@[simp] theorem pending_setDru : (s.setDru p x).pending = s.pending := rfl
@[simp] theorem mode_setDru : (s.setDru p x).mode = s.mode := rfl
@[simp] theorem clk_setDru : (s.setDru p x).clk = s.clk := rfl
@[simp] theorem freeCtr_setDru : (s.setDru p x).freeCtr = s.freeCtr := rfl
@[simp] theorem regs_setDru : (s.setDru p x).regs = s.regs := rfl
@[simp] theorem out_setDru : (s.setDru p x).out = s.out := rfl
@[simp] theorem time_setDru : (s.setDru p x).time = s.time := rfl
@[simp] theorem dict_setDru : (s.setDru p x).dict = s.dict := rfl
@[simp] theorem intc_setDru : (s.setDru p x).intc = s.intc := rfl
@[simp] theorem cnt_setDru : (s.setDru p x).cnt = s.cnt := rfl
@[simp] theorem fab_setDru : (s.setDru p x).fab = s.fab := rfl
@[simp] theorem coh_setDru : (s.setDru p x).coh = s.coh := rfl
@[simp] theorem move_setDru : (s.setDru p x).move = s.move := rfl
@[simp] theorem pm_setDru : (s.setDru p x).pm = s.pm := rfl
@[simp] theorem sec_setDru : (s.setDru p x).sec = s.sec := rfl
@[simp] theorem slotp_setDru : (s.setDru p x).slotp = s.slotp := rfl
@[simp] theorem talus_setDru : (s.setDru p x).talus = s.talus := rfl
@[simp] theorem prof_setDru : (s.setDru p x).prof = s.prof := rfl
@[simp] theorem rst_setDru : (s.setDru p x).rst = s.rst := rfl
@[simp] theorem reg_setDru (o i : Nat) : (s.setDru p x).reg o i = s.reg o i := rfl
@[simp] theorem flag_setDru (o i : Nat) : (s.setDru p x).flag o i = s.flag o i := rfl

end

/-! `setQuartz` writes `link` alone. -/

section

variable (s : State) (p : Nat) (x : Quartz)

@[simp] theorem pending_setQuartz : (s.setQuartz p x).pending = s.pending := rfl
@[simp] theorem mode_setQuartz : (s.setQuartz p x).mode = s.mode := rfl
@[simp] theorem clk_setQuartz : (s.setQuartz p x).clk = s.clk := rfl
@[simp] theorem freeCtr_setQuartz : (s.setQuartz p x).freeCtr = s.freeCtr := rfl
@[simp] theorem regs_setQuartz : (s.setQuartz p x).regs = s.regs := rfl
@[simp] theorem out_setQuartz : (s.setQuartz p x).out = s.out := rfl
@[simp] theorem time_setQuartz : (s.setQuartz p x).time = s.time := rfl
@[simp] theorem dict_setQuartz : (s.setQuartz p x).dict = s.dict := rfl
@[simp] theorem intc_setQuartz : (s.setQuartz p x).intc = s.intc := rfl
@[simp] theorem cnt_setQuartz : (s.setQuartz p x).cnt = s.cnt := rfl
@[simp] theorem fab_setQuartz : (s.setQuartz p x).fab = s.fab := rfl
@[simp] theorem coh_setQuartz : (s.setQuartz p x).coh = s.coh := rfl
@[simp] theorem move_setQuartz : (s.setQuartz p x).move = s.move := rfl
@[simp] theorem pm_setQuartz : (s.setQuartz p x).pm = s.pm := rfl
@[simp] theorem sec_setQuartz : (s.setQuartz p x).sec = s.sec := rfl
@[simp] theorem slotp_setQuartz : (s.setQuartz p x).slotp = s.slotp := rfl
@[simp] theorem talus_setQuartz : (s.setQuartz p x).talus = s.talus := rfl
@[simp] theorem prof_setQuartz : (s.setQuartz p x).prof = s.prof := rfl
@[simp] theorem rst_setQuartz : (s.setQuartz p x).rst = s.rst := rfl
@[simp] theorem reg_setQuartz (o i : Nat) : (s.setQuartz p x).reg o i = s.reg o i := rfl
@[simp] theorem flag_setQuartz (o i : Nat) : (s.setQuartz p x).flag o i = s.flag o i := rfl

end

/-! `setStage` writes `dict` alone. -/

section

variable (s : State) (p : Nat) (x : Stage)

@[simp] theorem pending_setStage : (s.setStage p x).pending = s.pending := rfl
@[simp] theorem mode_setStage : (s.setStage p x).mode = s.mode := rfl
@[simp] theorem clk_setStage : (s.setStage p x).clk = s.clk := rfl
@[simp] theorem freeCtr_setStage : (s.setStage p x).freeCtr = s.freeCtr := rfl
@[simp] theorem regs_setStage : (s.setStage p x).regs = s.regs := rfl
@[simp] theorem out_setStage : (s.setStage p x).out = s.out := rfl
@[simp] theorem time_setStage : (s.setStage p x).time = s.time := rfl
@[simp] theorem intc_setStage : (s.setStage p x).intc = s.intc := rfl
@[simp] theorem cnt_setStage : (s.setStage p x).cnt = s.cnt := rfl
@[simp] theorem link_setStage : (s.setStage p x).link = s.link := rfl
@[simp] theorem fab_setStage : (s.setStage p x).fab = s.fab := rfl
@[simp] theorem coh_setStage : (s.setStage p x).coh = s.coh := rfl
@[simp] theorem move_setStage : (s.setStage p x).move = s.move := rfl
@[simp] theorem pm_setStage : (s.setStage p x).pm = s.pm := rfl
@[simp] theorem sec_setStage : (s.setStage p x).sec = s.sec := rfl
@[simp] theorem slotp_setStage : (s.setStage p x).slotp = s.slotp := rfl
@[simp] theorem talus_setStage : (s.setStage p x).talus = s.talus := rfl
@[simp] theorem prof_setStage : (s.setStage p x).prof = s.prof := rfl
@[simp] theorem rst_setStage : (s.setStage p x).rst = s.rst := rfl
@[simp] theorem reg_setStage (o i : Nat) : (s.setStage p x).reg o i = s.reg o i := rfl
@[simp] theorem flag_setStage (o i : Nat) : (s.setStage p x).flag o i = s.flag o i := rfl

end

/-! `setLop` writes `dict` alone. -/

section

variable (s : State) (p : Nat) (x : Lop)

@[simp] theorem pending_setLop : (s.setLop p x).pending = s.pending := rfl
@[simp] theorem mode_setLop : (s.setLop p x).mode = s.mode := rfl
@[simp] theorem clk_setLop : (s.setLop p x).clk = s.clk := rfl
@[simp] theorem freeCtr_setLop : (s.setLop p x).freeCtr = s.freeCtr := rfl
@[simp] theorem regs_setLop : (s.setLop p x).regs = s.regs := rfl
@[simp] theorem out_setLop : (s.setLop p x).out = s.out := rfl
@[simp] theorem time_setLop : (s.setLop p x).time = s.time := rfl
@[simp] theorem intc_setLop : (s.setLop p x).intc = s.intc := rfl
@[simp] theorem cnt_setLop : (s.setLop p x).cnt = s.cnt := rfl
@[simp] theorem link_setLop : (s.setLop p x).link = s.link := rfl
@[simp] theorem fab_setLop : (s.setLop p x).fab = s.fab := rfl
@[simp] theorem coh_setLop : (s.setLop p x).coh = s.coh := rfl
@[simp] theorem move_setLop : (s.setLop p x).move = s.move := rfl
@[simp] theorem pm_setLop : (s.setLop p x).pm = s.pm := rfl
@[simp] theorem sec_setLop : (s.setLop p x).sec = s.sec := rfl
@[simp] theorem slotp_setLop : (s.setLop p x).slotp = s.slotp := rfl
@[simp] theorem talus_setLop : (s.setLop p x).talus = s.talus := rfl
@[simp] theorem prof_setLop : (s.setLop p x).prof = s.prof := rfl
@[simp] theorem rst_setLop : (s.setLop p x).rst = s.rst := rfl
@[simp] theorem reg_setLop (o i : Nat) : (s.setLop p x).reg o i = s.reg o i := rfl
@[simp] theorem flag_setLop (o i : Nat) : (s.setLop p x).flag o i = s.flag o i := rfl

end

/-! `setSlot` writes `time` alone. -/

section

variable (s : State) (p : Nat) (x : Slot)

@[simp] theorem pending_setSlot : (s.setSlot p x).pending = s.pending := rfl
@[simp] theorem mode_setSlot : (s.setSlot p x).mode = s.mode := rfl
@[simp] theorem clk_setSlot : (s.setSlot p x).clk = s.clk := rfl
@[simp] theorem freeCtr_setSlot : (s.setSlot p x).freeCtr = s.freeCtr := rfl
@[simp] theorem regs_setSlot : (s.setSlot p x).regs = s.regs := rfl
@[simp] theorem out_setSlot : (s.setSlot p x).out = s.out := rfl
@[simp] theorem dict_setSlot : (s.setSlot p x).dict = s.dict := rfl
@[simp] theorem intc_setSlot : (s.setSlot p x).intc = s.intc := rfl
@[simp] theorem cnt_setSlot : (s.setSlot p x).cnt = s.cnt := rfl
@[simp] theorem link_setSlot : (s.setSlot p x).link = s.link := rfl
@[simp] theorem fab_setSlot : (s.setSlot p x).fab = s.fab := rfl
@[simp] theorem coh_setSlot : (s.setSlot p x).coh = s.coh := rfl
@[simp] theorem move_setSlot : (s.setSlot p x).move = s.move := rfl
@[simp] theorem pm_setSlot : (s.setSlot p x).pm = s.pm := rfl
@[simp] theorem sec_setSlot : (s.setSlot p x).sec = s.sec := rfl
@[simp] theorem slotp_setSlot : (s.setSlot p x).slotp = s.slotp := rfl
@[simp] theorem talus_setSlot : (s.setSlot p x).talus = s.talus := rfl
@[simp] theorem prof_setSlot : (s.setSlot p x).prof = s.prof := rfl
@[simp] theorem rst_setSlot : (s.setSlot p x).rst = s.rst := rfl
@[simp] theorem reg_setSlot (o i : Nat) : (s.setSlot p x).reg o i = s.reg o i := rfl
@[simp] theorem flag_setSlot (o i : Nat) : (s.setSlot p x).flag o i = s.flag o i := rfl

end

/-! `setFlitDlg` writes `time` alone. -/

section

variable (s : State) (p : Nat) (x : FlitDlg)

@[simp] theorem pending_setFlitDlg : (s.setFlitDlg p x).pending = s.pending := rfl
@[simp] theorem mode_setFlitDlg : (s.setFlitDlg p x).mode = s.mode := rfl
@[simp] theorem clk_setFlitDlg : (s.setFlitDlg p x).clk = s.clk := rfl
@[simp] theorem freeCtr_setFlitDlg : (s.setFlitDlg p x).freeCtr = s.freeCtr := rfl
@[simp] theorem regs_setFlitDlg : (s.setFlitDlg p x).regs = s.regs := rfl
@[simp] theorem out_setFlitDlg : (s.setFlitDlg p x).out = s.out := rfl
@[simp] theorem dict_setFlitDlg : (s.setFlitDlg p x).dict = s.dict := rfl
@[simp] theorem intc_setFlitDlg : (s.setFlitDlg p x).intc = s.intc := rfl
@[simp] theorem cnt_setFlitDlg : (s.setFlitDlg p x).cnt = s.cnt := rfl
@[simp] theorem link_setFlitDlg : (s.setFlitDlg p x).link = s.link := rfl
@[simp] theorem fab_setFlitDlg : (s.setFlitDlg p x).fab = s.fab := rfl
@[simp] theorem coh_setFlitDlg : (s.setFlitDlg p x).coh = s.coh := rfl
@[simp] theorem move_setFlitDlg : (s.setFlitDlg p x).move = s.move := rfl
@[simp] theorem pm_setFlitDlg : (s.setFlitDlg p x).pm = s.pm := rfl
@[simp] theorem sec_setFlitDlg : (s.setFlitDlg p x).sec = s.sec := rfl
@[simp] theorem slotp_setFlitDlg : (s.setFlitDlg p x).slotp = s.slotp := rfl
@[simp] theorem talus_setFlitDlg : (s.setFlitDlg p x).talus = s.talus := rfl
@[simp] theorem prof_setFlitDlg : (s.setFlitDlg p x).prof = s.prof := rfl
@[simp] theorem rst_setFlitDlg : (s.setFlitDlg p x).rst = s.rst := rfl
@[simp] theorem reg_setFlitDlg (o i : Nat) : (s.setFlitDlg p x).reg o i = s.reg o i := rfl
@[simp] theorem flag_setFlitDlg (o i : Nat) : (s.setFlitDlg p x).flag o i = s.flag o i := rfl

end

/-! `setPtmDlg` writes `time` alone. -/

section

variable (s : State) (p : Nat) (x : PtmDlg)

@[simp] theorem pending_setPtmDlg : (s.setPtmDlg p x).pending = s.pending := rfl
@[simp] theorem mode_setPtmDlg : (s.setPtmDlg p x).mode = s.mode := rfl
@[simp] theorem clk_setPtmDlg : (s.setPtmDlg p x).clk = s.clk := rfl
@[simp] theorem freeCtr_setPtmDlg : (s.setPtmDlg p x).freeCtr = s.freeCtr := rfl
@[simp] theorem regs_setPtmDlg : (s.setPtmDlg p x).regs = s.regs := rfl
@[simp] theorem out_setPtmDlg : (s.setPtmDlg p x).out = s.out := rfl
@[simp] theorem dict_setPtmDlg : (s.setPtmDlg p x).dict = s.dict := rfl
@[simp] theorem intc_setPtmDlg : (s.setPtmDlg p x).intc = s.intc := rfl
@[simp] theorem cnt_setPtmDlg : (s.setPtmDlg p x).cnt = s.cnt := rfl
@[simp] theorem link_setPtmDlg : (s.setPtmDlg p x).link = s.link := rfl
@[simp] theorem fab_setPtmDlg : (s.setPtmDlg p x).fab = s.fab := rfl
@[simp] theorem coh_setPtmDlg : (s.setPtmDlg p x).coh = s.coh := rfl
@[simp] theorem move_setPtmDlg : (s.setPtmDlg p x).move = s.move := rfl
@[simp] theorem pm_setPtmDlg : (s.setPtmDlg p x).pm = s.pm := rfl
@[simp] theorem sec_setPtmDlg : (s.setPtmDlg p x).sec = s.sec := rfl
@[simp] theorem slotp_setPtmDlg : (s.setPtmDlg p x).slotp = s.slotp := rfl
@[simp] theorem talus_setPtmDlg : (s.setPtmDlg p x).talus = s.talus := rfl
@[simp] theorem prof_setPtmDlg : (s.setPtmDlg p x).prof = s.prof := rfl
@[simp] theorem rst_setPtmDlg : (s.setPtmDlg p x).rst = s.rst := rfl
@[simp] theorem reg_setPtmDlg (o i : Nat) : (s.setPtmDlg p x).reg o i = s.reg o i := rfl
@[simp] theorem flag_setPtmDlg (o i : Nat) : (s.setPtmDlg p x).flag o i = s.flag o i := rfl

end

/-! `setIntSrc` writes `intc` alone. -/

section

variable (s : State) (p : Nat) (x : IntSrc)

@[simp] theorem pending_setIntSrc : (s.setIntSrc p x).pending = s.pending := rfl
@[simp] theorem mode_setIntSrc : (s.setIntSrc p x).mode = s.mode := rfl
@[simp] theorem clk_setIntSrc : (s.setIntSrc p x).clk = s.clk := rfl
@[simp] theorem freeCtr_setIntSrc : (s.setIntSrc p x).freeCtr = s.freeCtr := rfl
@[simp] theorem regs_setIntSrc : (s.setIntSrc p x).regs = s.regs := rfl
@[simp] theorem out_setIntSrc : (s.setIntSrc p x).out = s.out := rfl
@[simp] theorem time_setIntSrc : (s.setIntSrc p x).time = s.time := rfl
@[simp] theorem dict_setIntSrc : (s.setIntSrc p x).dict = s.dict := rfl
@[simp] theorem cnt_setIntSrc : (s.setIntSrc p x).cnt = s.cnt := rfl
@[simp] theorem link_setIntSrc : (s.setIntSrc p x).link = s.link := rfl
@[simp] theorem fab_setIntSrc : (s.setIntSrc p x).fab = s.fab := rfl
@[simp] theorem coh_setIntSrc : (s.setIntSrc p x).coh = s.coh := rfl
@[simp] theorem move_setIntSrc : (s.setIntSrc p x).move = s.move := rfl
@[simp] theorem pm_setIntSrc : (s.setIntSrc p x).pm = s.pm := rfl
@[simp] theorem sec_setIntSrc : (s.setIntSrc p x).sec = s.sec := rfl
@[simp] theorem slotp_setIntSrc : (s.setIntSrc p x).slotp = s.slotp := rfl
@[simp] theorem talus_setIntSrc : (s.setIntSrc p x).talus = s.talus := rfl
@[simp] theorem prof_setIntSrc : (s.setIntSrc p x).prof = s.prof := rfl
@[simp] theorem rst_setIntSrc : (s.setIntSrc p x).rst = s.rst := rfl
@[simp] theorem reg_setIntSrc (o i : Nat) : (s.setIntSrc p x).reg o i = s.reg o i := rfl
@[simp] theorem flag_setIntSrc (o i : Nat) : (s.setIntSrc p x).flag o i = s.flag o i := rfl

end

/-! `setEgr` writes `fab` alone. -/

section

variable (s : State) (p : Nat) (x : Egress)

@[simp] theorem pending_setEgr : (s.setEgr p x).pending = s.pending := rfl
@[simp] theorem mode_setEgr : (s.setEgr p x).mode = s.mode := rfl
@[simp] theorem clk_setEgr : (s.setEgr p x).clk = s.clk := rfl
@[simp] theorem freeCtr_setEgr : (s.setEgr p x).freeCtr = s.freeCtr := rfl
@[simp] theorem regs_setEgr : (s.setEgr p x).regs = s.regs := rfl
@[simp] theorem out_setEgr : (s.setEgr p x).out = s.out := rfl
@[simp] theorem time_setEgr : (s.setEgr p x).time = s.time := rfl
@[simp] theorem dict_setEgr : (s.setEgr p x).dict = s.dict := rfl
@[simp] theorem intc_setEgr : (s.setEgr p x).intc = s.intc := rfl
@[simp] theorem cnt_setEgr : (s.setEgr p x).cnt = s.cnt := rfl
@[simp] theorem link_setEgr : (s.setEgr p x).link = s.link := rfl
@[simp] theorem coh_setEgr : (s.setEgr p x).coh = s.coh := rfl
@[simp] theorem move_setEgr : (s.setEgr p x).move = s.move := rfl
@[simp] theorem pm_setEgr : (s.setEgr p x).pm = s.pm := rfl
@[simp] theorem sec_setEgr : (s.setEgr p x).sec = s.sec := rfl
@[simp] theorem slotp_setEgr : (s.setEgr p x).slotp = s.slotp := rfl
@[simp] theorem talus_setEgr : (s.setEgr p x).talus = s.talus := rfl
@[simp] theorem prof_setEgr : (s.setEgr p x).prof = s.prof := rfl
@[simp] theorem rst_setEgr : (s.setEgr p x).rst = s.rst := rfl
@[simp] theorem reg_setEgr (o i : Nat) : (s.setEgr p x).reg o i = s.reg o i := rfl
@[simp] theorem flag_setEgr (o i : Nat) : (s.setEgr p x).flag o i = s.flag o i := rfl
········
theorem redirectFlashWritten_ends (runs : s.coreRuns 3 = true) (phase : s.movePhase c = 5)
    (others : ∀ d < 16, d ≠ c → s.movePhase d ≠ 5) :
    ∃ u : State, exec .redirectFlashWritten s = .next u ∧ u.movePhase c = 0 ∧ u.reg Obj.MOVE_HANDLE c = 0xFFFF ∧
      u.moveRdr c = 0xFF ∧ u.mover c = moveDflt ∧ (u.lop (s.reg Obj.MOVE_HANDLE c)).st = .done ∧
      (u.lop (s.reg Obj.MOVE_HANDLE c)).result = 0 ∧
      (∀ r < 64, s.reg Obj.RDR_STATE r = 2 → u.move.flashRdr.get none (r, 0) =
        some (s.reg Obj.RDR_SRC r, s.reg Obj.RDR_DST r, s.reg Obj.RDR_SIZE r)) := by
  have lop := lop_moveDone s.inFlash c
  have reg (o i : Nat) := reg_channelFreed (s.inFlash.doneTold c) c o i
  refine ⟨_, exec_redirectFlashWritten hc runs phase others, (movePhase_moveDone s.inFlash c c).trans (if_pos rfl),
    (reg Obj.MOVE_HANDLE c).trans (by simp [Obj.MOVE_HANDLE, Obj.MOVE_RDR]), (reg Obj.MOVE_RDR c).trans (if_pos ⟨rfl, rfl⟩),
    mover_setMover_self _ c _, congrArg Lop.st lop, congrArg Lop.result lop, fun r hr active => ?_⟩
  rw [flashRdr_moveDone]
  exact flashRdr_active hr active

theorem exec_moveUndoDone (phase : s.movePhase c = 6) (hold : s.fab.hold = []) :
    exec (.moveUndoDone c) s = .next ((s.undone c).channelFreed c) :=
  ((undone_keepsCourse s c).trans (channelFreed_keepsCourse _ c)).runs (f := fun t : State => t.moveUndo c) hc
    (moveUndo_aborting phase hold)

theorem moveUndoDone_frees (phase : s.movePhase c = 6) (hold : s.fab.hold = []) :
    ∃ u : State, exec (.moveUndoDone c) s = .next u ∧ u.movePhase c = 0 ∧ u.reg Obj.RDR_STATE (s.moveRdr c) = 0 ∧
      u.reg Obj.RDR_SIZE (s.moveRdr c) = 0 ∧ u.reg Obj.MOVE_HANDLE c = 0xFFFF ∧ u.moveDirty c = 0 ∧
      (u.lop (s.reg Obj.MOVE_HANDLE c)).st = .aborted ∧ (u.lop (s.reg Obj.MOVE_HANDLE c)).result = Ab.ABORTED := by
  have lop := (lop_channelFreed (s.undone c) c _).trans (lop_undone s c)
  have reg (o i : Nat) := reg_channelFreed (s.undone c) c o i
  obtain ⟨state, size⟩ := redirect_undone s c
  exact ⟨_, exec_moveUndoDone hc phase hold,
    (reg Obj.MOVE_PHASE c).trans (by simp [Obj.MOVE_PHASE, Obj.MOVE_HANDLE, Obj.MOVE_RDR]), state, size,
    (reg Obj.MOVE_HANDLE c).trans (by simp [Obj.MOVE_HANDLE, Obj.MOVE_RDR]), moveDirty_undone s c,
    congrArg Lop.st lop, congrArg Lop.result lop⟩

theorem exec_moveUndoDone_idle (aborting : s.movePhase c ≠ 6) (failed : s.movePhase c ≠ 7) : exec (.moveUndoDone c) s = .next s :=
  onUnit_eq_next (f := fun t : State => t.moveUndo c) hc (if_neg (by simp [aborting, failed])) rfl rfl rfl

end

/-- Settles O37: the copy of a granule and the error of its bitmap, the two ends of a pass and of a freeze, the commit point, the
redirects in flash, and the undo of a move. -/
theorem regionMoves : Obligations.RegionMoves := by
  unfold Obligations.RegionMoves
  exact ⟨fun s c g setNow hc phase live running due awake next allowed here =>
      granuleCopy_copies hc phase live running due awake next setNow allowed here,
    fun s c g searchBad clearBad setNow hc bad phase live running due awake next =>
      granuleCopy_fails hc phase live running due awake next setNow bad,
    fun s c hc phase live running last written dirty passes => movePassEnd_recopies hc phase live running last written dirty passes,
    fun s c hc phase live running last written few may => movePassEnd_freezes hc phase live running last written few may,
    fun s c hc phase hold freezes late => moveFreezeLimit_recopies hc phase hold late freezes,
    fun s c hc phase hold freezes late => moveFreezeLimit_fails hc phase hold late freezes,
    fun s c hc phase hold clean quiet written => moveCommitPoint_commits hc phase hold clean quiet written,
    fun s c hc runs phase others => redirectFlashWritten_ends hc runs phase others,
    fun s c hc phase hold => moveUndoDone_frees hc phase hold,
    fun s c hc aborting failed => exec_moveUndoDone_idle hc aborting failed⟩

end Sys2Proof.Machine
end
········
▶ _WHAT THE TASK REQUIRES_: Scan the entries above for the line containing "(s.setLop p x).freeCtr = s.freeCtr := rfl", and copy it and all lines after it exactly, down to and including the line containing "(s.setSlot p x).mode = s.mode := rfl".

▶ _PROBLEM SOLUTION_:
@[simp] theorem freeCtr_setLop : (s.setLop p x).freeCtr = s.freeCtr := rfl
@[simp] theorem regs_setLop : (s.setLop p x).regs = s.regs := rfl
@[simp] theorem out_setLop : (s.setLop p x).out = s.out := rfl
@[simp] theorem time_setLop : (s.setLop p x).time = s.time := rfl
@[simp] theorem intc_setLop : (s.setLop p x).intc = s.intc := rfl
@[simp] theorem cnt_setLop : (s.setLop p x).cnt = s.cnt := rfl
@[simp] theorem link_setLop : (s.setLop p x).link = s.link := rfl
@[simp] theorem fab_setLop : (s.setLop p x).fab = s.fab := rfl
@[simp] theorem coh_setLop : (s.setLop p x).coh = s.coh := rfl
@[simp] theorem move_setLop : (s.setLop p x).move = s.move := rfl
@[simp] theorem pm_setLop : (s.setLop p x).pm = s.pm := rfl
@[simp] theorem sec_setLop : (s.setLop p x).sec = s.sec := rfl
@[simp] theorem slotp_setLop : (s.setLop p x).slotp = s.slotp := rfl
@[simp] theorem talus_setLop : (s.setLop p x).talus = s.talus := rfl
@[simp] theorem prof_setLop : (s.setLop p x).prof = s.prof := rfl
@[simp] theorem rst_setLop : (s.setLop p x).rst = s.rst := rfl
@[simp] theorem reg_setLop (o i : Nat) : (s.setLop p x).reg o i = s.reg o i := rfl
@[simp] theorem flag_setLop (o i : Nat) : (s.setLop p x).flag o i = s.flag o i := rfl

end

/-! `setSlot` writes `time` alone. -/

section

variable (s : State) (p : Nat) (x : Slot)

@[simp] theorem pending_setSlot : (s.setSlot p x).pending = s.pending := rfl
@[simp] theorem mode_setSlot : (s.setSlot p x).mode = s.mode := rfl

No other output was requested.